Saved data entries
○ ○ ○ ○ ○ ○ ○

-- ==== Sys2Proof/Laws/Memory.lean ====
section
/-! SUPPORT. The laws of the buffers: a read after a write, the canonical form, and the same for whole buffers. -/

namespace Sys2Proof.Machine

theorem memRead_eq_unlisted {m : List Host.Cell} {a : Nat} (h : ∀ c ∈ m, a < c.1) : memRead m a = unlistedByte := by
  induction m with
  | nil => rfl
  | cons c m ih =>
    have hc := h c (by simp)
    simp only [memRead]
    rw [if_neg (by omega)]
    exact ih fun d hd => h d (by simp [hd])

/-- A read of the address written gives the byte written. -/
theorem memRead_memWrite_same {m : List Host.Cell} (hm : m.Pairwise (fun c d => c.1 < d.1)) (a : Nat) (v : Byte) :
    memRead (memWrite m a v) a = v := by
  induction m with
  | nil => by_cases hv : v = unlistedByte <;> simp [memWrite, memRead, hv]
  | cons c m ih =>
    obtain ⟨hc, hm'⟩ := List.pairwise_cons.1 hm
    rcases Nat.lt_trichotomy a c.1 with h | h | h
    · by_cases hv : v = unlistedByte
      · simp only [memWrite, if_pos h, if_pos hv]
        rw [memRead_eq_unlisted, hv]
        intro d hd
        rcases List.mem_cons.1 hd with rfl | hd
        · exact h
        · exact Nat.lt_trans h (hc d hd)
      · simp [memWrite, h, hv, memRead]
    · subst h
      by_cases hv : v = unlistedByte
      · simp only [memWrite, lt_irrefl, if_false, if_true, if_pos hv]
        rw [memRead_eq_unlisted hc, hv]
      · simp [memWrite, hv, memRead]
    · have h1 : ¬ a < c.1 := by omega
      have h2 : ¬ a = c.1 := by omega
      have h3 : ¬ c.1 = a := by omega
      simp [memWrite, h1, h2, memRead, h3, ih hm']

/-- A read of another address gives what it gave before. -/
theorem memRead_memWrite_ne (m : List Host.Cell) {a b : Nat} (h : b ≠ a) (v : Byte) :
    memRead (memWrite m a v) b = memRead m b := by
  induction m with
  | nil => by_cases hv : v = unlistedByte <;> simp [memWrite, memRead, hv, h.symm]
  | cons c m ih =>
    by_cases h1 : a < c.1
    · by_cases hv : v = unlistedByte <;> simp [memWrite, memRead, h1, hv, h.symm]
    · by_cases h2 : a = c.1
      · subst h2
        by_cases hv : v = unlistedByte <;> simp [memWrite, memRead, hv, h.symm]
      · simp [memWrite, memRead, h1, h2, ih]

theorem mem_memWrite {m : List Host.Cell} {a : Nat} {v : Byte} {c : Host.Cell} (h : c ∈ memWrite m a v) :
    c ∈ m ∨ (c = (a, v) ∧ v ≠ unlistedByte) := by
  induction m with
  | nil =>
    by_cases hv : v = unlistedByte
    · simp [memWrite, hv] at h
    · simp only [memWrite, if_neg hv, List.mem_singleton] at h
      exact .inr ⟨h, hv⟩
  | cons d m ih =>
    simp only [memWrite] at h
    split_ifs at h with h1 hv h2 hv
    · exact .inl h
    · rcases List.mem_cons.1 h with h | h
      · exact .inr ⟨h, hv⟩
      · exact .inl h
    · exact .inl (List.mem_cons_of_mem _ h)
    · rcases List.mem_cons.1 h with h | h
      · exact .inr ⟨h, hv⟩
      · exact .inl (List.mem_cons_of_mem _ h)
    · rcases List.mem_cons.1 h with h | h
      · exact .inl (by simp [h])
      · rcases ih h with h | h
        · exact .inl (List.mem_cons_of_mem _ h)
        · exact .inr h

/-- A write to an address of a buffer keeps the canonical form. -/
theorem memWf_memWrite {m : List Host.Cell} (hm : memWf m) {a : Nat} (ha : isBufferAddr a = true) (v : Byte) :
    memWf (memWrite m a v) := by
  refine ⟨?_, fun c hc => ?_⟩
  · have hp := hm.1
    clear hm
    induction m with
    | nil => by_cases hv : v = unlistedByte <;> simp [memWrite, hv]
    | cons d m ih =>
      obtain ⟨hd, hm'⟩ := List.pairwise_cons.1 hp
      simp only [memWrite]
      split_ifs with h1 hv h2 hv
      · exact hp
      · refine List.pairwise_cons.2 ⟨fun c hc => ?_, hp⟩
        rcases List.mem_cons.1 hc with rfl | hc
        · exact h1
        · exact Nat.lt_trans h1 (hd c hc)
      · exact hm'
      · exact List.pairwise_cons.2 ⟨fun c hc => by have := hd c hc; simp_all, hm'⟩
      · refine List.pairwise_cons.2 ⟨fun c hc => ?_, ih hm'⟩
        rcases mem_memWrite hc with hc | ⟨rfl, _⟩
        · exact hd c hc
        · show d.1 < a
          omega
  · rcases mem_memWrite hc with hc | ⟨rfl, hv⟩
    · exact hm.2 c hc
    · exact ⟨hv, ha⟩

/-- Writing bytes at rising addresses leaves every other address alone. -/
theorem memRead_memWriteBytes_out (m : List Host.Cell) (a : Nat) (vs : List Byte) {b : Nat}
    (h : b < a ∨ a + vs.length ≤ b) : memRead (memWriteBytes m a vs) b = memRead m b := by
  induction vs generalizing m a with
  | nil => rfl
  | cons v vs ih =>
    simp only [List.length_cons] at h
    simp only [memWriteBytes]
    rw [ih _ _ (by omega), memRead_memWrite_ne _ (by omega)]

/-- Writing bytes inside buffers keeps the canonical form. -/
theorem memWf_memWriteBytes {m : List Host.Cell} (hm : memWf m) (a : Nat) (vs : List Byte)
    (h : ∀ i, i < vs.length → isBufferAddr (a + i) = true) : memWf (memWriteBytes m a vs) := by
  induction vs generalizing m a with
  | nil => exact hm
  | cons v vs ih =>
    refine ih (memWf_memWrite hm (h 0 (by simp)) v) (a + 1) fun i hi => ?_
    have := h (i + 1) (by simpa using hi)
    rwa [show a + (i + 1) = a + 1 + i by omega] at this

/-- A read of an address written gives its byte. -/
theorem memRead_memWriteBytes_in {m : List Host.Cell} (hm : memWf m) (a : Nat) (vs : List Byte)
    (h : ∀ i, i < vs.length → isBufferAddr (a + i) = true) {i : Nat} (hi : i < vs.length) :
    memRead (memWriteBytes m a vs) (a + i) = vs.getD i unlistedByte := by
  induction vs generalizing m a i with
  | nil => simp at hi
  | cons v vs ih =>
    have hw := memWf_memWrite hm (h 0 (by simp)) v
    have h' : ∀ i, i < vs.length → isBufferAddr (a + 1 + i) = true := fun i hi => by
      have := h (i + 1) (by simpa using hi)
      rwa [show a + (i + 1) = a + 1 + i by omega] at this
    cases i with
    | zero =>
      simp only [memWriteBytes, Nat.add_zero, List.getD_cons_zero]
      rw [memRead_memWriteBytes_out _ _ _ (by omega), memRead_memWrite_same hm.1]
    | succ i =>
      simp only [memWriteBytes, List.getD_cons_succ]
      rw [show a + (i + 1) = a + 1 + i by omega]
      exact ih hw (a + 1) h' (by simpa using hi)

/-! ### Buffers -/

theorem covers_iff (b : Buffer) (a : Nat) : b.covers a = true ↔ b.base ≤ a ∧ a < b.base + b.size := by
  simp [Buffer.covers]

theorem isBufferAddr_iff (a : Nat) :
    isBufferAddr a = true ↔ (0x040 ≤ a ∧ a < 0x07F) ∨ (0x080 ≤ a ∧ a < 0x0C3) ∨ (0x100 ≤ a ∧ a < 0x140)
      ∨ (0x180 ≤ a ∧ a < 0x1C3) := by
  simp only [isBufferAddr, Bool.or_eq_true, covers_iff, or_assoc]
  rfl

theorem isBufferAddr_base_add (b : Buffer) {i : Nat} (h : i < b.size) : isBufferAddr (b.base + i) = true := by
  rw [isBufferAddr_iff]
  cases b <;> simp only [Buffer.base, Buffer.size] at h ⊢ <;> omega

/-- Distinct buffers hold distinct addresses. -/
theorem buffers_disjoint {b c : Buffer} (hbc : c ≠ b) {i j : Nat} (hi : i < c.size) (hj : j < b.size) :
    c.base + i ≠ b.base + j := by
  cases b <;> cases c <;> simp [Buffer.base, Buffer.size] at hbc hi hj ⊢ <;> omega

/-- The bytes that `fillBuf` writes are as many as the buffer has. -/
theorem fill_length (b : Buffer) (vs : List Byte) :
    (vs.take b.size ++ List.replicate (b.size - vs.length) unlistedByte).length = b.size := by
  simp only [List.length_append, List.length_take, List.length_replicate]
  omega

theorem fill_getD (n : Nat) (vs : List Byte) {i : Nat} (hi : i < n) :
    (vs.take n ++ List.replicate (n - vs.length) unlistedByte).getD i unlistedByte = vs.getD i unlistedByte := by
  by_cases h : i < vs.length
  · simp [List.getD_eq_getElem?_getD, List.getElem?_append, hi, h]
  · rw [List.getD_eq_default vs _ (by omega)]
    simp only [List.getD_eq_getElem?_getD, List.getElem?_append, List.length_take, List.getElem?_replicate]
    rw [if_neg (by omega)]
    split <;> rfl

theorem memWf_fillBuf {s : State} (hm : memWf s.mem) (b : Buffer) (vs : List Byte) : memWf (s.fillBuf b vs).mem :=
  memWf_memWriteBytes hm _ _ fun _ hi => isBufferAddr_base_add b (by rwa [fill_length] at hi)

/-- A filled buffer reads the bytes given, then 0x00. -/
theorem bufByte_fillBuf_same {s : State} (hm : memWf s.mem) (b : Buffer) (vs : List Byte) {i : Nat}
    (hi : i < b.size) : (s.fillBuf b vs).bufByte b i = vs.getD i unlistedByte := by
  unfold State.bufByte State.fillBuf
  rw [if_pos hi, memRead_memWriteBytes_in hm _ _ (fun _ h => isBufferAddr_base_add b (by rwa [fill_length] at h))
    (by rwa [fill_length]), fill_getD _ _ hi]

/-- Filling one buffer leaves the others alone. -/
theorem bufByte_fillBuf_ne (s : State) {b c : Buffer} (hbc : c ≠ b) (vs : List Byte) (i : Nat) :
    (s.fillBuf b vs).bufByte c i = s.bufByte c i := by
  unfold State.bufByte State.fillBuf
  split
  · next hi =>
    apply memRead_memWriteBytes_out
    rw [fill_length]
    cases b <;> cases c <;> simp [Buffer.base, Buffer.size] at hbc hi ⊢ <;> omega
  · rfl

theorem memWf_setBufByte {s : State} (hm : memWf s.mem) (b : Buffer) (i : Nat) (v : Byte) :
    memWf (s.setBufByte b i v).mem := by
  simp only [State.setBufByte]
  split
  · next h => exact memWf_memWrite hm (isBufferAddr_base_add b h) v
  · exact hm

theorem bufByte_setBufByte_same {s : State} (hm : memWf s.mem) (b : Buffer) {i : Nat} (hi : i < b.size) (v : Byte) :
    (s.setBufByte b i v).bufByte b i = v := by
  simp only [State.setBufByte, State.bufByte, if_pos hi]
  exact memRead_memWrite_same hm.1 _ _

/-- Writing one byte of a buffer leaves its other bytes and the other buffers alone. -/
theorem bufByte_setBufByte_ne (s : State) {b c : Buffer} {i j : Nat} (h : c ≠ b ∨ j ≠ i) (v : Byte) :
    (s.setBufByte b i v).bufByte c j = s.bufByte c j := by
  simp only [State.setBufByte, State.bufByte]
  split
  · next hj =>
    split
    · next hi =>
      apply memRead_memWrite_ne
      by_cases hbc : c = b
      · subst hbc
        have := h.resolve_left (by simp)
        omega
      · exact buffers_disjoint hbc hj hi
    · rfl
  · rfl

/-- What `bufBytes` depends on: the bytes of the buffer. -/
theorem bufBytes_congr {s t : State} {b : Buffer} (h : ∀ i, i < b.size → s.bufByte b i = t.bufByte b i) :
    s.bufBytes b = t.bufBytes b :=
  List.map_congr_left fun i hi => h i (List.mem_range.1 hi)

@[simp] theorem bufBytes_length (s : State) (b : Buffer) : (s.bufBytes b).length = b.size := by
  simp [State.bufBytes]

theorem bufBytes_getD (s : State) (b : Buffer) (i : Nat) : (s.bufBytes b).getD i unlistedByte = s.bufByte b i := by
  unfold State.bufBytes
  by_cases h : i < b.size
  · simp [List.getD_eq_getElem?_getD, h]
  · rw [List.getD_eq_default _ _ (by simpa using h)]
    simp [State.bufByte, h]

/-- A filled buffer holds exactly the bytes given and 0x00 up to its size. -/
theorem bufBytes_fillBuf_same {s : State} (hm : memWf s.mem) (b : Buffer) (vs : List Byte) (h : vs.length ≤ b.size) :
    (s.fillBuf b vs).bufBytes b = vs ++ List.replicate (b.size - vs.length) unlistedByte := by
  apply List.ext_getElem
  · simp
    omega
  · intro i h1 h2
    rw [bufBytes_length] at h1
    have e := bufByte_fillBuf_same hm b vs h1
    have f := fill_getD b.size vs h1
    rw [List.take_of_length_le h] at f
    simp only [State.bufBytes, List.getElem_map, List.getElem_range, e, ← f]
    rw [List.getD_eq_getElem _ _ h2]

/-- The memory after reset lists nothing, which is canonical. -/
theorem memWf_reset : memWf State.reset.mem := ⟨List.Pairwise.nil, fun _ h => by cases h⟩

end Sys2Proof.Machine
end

○ ○ ○ ○ ○ ○ ○

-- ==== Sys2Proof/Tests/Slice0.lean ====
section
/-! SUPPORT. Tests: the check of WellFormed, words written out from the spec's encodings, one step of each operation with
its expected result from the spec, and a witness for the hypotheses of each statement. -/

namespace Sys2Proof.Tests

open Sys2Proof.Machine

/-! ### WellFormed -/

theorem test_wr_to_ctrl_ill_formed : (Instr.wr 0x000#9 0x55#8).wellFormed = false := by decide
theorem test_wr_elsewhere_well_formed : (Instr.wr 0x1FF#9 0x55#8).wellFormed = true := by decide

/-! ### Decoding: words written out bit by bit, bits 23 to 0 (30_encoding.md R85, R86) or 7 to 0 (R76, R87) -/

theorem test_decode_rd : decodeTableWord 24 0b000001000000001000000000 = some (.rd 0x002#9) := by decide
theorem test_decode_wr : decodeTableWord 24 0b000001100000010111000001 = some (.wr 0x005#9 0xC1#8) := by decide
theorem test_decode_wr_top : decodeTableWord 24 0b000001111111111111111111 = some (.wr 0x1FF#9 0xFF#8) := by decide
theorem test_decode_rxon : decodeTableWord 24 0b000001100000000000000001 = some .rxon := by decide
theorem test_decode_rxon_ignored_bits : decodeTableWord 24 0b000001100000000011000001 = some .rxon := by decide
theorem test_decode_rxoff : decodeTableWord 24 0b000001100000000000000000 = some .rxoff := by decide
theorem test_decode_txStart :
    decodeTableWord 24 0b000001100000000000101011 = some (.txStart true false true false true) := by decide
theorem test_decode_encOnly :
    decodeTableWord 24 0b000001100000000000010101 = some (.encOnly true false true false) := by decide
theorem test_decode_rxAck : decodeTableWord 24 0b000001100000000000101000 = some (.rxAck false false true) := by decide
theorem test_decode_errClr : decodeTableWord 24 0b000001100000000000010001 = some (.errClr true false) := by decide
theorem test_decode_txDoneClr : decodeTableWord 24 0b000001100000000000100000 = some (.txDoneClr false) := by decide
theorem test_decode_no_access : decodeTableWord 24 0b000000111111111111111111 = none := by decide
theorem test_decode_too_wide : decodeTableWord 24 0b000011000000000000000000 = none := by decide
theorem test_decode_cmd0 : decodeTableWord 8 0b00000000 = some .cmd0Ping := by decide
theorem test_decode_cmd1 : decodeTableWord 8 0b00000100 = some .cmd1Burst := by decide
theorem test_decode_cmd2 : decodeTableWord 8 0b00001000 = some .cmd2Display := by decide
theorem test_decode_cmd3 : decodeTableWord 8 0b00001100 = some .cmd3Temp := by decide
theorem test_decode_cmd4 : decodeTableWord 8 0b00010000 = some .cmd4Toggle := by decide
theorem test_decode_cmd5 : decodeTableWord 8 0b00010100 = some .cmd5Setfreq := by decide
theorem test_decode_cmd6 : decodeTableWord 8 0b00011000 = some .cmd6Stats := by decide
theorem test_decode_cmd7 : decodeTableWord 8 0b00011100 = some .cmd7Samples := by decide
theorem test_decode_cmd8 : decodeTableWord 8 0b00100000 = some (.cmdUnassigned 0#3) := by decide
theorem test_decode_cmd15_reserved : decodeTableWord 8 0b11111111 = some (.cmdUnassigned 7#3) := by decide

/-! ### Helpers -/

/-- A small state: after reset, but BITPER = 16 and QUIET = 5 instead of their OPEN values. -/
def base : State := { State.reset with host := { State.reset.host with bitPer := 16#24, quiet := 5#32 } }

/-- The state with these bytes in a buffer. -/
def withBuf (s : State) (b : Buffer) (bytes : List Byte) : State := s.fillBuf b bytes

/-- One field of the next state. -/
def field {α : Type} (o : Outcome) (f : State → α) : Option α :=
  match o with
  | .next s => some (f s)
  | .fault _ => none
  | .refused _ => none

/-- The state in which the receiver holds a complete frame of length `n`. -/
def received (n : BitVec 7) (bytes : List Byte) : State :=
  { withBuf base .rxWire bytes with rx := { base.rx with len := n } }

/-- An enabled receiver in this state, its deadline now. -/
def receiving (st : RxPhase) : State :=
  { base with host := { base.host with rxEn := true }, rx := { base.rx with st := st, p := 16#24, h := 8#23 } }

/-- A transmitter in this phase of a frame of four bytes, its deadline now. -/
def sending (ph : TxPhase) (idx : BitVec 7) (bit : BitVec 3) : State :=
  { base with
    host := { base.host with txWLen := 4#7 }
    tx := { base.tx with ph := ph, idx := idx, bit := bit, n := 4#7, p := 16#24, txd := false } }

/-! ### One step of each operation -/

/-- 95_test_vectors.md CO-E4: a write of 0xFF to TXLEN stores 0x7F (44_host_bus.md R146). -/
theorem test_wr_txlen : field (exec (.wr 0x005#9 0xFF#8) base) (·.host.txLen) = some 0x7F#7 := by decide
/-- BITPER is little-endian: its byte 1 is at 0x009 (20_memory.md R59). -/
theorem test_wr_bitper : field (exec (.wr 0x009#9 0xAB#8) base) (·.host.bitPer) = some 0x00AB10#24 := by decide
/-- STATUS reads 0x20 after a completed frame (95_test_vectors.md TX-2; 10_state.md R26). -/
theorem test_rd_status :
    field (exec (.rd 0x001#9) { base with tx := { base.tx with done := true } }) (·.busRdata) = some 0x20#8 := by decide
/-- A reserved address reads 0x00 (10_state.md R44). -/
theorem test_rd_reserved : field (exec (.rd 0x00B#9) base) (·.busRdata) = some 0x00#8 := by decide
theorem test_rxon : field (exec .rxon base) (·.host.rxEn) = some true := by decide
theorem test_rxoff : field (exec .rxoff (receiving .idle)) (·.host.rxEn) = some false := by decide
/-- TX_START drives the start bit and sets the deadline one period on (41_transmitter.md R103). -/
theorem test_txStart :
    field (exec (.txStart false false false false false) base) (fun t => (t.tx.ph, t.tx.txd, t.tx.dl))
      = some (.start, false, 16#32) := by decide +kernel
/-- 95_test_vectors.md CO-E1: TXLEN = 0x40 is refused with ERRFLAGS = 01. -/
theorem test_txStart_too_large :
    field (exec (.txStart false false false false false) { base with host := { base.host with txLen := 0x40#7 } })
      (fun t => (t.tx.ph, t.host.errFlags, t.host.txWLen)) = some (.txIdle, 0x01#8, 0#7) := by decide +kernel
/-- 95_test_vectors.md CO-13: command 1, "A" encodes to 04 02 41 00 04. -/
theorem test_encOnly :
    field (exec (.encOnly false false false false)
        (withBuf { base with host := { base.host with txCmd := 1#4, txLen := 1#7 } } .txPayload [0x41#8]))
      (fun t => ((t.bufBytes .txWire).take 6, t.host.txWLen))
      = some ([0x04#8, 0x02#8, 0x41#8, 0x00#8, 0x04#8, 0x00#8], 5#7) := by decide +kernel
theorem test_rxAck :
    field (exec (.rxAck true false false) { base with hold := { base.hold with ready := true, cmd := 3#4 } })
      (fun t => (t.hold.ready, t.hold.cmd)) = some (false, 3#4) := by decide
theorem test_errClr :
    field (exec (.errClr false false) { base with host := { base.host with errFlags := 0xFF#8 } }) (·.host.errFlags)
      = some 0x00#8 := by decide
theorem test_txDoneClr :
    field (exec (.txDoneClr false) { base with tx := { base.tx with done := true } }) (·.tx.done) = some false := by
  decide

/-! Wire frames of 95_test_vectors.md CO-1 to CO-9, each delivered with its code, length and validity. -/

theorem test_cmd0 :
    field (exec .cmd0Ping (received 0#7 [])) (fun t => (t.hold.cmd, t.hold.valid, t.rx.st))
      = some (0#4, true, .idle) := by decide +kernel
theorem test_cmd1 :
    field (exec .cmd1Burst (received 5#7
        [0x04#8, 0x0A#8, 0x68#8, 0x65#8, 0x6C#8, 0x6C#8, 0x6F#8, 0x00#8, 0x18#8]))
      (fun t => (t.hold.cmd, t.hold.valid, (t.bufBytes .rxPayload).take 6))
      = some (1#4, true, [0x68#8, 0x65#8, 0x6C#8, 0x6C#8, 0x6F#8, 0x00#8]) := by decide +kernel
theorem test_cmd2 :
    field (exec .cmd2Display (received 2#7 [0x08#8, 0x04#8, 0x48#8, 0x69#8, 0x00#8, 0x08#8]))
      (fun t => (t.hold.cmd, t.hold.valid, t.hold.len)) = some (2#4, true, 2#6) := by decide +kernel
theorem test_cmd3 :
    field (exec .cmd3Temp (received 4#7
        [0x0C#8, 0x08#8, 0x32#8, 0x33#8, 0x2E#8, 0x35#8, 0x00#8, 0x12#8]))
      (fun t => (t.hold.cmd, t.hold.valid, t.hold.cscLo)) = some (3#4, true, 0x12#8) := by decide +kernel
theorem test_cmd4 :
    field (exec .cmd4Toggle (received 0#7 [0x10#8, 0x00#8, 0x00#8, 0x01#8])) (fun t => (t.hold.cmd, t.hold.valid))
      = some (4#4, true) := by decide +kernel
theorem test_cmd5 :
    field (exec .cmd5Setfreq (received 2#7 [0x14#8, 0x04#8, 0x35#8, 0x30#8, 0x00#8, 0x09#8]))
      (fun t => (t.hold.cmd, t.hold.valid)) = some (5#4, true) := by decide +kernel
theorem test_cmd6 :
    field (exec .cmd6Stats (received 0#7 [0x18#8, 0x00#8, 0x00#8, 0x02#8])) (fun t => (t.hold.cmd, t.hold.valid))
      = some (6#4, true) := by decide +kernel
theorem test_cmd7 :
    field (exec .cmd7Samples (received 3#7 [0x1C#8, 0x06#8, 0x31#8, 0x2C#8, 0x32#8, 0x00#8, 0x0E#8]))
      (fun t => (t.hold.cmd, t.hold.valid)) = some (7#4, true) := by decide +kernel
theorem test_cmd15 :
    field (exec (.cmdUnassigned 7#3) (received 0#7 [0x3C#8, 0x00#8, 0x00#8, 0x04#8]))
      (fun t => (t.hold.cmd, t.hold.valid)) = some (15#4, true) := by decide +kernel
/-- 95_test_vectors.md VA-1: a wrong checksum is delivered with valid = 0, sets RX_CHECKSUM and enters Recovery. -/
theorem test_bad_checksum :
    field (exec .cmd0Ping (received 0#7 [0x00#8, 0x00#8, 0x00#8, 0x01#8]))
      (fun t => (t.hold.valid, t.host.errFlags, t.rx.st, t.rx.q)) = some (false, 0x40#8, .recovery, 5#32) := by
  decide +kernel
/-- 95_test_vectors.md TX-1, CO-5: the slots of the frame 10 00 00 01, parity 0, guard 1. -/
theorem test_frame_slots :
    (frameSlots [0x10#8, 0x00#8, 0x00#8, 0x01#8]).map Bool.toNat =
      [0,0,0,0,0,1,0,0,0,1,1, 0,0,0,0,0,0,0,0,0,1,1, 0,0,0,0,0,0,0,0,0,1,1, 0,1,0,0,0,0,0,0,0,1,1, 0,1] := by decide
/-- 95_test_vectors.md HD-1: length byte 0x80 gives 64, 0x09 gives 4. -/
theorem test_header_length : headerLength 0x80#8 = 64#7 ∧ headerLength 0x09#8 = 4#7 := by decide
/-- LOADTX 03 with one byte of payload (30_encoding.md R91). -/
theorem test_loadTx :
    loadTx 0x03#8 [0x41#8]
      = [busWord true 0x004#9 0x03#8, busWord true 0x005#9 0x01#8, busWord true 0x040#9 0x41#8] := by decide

○ ○ ○ ○ ○ ○ ○

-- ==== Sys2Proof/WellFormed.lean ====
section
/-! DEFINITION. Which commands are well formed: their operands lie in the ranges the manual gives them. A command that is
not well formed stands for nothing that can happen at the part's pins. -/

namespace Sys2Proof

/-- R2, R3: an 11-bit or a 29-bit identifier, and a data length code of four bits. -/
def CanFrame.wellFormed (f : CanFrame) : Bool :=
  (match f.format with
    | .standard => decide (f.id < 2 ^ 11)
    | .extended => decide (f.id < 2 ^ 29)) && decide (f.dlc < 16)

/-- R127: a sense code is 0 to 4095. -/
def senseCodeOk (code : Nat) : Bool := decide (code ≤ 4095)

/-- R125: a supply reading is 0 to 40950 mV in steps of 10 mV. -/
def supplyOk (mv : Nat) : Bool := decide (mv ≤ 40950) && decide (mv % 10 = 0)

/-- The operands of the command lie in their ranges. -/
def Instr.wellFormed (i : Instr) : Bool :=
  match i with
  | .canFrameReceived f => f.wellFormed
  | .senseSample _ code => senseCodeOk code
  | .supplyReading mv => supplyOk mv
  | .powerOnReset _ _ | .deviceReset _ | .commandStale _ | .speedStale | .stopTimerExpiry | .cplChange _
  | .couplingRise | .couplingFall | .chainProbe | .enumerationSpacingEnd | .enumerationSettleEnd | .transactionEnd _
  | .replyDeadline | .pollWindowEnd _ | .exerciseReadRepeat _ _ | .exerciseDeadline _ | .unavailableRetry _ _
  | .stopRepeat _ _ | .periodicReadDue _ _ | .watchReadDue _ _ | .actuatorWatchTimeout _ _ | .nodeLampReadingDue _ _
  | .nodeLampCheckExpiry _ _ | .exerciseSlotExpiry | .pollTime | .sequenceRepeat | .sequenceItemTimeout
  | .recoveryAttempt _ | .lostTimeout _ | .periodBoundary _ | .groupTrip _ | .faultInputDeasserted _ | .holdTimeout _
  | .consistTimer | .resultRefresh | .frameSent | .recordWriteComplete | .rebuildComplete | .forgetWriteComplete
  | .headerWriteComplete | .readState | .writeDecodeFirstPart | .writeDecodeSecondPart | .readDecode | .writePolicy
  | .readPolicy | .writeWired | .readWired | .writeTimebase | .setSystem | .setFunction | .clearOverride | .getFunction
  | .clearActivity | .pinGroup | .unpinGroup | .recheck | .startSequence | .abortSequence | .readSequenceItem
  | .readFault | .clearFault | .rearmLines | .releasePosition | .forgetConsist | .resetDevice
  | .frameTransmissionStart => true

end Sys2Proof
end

○ ○ ○ ○ ○ ○ ○

Among the records above, only the lines between the line holding "exact ⟨hv, ha⟩" and the line holding "rw [ih _ _ (by", inclusive, are to be output, exactly as written.

    · exact ⟨hv, ha⟩

/-- Writing bytes at rising addresses leaves every other address alone. -/
theorem memRead_memWriteBytes_out (m : List Host.Cell) (a : Nat) (vs : List Byte) {b : Nat}
    (h : b < a ∨ a + vs.length ≤ b) : memRead (memWriteBytes m a vs) b = memRead m b := by
  induction vs generalizing m a with
  | nil => rfl
  | cons v vs ih =>
    simp only [List.length_cons] at h
    simp only [memWriteBytes]
    rw [ih _ _ (by omega), memRead_memWrite_ne _ (by omega)]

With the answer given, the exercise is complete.